theorem State.reconfigureInput_frame (s : State) (n : Fin 8) (c : LineConfig) :
    s.reconfigureInput n c = s.lineFrame (s.reconfigureInput n c) := by
  unfold State.reconfigureInput; dsimp only
  generalize hl : (if s.raw n = s.lines[n].debounced then _ else _ : VehicleLine) = l
  have h : (s.setVehicleLine n l).handOn s.conditions = s.lineFrame ((s.setVehicleLine n l).handOn s.conditions) :=
    State.lineFrame_trans (t := s.setVehicleLine n l) rfl (State.handOn_lineFrame _ _)
  split
  · exact h
  · exact State.lineFrame_trans h (State.rawChanged_frame _ n)

theorem State.inputToOutput_frame (s : State) (n : Fin 8) (c : LineConfig) :
    s.inputToOutput n c = s.lineFrame (s.inputToOutput n c) := by
  unfold State.inputToOutput; dsimp only
  have h := State.lineFrame_trans (s := s)
    (t := s.setVehicleLine n { s.lines[n] with config := c, debounced := false, timer := none }) rfl
    (State.handOn_lineFrame _ s.conditions)
  split
  · exact State.lineFrame_trans h (State.dropRateSource_frame _)
  · exact h

theorem State.outputToInput_frame (s : State) (n : Fin 8) (c : LineConfig) :
    s.outputToInput n c = s.lineFrame (s.outputToInput n c) := by
  unfold State.outputToInput; dsimp only
  exact State.lineFrame_trans rfl (State.handOn_lineFrame _ _)

theorem State.configureLine_frame (s : State) (n : Fin 8) (c : LineConfig) :
    s.configureLine n c = s.lineFrame (s.configureLine n c) := by
  unfold State.configureLine; dsimp only
  split
  · rfl
  · split
    · exact State.reconfigureInput_frame s n c
    · exact State.inputToOutput_frame s n c
    · exact State.outputToInput_frame s n c
    · rfl

theorem State.configureRate_frame (s : State) (x : Option (Fin 8)) (n : Nat) :
    s.configureRate x n = s.lineFrame (s.configureRate x n) := by
  unfold State.configureRate
  exact State.lineFrame_trans rfl (State.handOn_lineFrame _ _)

theorem State.endRateWindow_frame (s : State) : s.endRateWindow = s.lineFrame s.endRateWindow := by
  unfold State.endRateWindow; dsimp only
  exact State.lineFrame_trans rfl (State.handOn_lineFrame _ _)

theorem State.resetLines_frame (s : State) : s.resetLines = { s with lines := s.resetLines.lines, rate := State.reset.rate } := rfl

/-! ### Capture Monitor -/

theorem State.lockedBufferCheck_frame (s : State) (c : Fin 6) (k : Nat) : s.lockedBufferCheck c k =
    { s with scan := { s.scan with slots := (s.lockedBufferCheck c k).scan.slots }, events := (s.lockedBufferCheck c k).events } := by
  unfold State.lockedBufferCheck; dsimp only; split <;> rfl

theorem State.updateRecord_frame (s : State) (c : Fin 6) (old new : CaptureRec) : s.updateRecord c old new =
    { s with cameras := s.cameras.set c { s.cameras[c] with record := some new },
             events := (s.updateRecord c old new).events } := by
  unfold State.updateRecord; dsimp only; split <;> rfl

/-- The fields that a capture write or a redefinition reaches. -/
def State.captureFrame (s t : State) : State :=
  { s with cameras := t.cameras, scan := { s.scan with slots := t.scan.slots }, events := t.events }

/-- Frames of the capture operations compose. -/
theorem State.captureFrame_trans {s t u : State} (h : t = s.captureFrame t) (k : u = t.captureFrame u) : u = s.captureFrame u :=
  k.trans ((congrArg (fun x : State => x.captureFrame u) h).trans rfl)

theorem State.captureBeat_frame (s : State) (c : Fin 6) (k : Nat) (kind : BeatKind) :
    s.captureBeat c k kind = s.captureFrame (s.captureBeat c k kind) := by
  unfold State.captureBeat
  split
  · rfl
  · next r _ =>
    dsimp only
    generalize ho : CaptureRec.refresh r _ k s.time.ms = new
    have h1 : s.updateRecord c r new = s.captureFrame (s.updateRecord c r new) := by
      have h := State.updateRecord_frame s c r new
      unfold State.captureFrame; rw [h]
    have h2 : ∀ b : Bool, (if b then (s.updateRecord c r new).raise .corruptFrame else s.updateRecord c r new)
        = s.captureFrame (if b then (s.updateRecord c r new).raise .corruptFrame else s.updateRecord c r new) := by
      intro b
      cases b
      · exact h1
      · exact State.captureFrame_trans h1 rfl
    have h3 : ∀ t : State, t.lockedBufferCheck c k = t.captureFrame (t.lockedBufferCheck c k) := by
      intro t
      have h := State.lockedBufferCheck_frame t c k
      unfold State.captureFrame; rw [h]
    split
    · exact State.captureFrame_trans (h2 _) (h3 _)
    · exact h2 _

theorem State.expireLateness_frame (s : State) (c : Fin 6) :
    s.expireLateness c = { s with cameras := (s.expireLateness c).cameras, events := (s.expireLateness c).events } := by
  unfold State.expireLateness
  split
  · rfl
  · next r _ =>
    have h := State.updateRecord_frame s c r { r with state := if r.state = .fresh then .late else r.state, lateness := none }
    rw [h]

theorem State.supersede_frame (s : State) (c : Fin 6) :
    s.supersede c = { s with scan := { s.scan with slots := (s.supersede c).scan.slots } } := rfl

/-- Superseding the locks of several cameras changes the slots alone. -/
theorem foldl_supersede_frame : ∀ (l : List (Fin 6)) (s : State), l.foldl State.supersede s =
    { s with scan := { s.scan with slots := (l.foldl State.supersede s).scan.slots } }
  | [], _ => rfl
  | c :: l, s => foldl_supersede_frame l (s.supersede c)

theorem State.redefine_frame (s : State) (c : Fin 6) (r : Option CaptureRec) : s.redefine c r = s.captureFrame (s.redefine c r) := by
  unfold State.redefine; dsimp only; split <;> rfl

theorem State.resetCameras_frame (s : State) : s.resetCameras = { s with
    cameras := s.resetCameras.cameras, scan := { s.scan with slots := s.resetCameras.scan.slots } } := by
  unfold State.resetCameras; dsimp only
  generalize (Vector.ofFn _ : Vector Camera 6) = w
  exact foldl_supersede_frame allCameras (s.withCameras w)

/-! ### Overlay Compositor -/

theorem State.beginEdit_frame (s : State) (e : Edit) (target : Bank) :
    (s.beginEdit e target).2 = { s with overlay := { s.overlay with engine := (s.beginEdit e target).2.overlay.engine } } := by
  unfold State.beginEdit; split <;> rfl

theorem State.startEdit_frame (s : State) (e : Edit) :
    (s.startEdit e).2 = { s with overlay := { s.overlay with engine := (s.startEdit e).2.overlay.engine } } := by
  unfold State.startEdit; dsimp only
  split
  · rfl
  · exact State.beginEdit_frame _ _ _

theorem State.finishEdit_frame (s : State) (e : Edit) (target : Bank) :
    s.finishEdit e target = { s with overlay := (s.finishEdit e target).overlay } := rfl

## What the exercise asks
Scan the listing above and copy all lines containing the word "corruptFrame".

## Response to the exercise
    have h2 : ∀ b : Bool, (if b then (s.updateRecord c r new).raise .corruptFrame else s.updateRecord c r new)
        = s.captureFrame (if b then (s.updateRecord c r new).raise .corruptFrame else s.updateRecord c r new) := by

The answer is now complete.